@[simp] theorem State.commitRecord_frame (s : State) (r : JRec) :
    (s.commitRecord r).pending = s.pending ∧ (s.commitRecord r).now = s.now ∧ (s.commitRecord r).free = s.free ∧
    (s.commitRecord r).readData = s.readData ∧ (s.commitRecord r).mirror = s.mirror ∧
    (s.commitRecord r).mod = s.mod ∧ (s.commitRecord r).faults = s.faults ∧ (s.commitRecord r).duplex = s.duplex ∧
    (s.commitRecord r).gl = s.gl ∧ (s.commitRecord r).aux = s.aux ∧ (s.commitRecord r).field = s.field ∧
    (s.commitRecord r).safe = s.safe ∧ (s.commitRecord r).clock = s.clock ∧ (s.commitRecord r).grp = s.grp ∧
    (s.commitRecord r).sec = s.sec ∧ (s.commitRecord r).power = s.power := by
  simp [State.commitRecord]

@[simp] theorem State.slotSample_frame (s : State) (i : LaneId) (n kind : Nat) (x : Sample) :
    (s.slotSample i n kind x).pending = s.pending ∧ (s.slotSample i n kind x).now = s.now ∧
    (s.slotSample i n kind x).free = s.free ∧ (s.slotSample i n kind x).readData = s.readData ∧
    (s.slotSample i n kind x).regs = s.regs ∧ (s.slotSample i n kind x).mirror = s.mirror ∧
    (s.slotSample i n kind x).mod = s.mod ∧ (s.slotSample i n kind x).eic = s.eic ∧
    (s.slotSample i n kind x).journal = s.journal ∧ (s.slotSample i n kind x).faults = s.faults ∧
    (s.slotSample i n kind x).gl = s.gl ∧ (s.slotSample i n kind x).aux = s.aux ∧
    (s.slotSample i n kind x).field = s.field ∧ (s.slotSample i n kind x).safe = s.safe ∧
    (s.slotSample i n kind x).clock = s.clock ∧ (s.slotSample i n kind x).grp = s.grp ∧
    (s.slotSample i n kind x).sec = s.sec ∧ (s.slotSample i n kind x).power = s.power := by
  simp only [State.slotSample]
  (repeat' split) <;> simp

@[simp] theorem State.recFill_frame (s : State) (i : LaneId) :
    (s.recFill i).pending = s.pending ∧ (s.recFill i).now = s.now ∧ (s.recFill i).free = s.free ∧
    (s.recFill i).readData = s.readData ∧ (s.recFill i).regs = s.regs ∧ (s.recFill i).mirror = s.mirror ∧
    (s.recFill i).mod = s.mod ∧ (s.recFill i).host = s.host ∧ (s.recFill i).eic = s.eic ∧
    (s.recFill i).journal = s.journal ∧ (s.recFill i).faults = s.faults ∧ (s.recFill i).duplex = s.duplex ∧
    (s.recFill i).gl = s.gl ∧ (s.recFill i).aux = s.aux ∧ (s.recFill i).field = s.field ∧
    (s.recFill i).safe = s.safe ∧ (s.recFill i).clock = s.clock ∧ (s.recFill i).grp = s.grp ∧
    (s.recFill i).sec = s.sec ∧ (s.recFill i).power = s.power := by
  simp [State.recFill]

──────────

Please repeat each entry exactly as written.

▸ Exercise solution:
@[simp] theorem State.commitRecord_frame (s : State) (r : JRec) :
    (s.commitRecord r).pending = s.pending ∧ (s.commitRecord r).now = s.now ∧ (s.commitRecord r).free = s.free ∧
    (s.commitRecord r).readData = s.readData ∧ (s.commitRecord r).mirror = s.mirror ∧
    (s.commitRecord r).mod = s.mod ∧ (s.commitRecord r).faults = s.faults ∧ (s.commitRecord r).duplex = s.duplex ∧
    (s.commitRecord r).gl = s.gl ∧ (s.commitRecord r).aux = s.aux ∧ (s.commitRecord r).field = s.field ∧
    (s.commitRecord r).safe = s.safe ∧ (s.commitRecord r).clock = s.clock ∧ (s.commitRecord r).grp = s.grp ∧
    (s.commitRecord r).sec = s.sec ∧ (s.commitRecord r).power = s.power := by
  simp [State.commitRecord]

@[simp] theorem State.slotSample_frame (s : State) (i : LaneId) (n kind : Nat) (x : Sample) :
    (s.slotSample i n kind x).pending = s.pending ∧ (s.slotSample i n kind x).now = s.now ∧
    (s.slotSample i n kind x).free = s.free ∧ (s.slotSample i n kind x).readData = s.readData ∧
    (s.slotSample i n kind x).regs = s.regs ∧ (s.slotSample i n kind x).mirror = s.mirror ∧
    (s.slotSample i n kind x).mod = s.mod ∧ (s.slotSample i n kind x).eic = s.eic ∧
    (s.slotSample i n kind x).journal = s.journal ∧ (s.slotSample i n kind x).faults = s.faults ∧
    (s.slotSample i n kind x).gl = s.gl ∧ (s.slotSample i n kind x).aux = s.aux ∧
    (s.slotSample i n kind x).field = s.field ∧ (s.slotSample i n kind x).safe = s.safe ∧
    (s.slotSample i n kind x).clock = s.clock ∧ (s.slotSample i n kind x).grp = s.grp ∧
    (s.slotSample i n kind x).sec = s.sec ∧ (s.slotSample i n kind x).power = s.power := by
  simp only [State.slotSample]
  (repeat' split) <;> simp

@[simp] theorem State.recFill_frame (s : State) (i : LaneId) :
    (s.recFill i).pending = s.pending ∧ (s.recFill i).now = s.now ∧ (s.recFill i).free = s.free ∧
    (s.recFill i).readData = s.readData ∧ (s.recFill i).regs = s.regs ∧ (s.recFill i).mirror = s.mirror ∧
    (s.recFill i).mod = s.mod ∧ (s.recFill i).host = s.host ∧ (s.recFill i).eic = s.eic ∧
    (s.recFill i).journal = s.journal ∧ (s.recFill i).faults = s.faults ∧ (s.recFill i).duplex = s.duplex ∧
    (s.recFill i).gl = s.gl ∧ (s.recFill i).aux = s.aux ∧ (s.recFill i).field = s.field ∧
    (s.recFill i).safe = s.safe ∧ (s.recFill i).clock = s.clock ∧ (s.recFill i).grp = s.grp ∧
    (s.recFill i).sec = s.sec ∧ (s.recFill i).power = s.power := by
  simp [State.recFill]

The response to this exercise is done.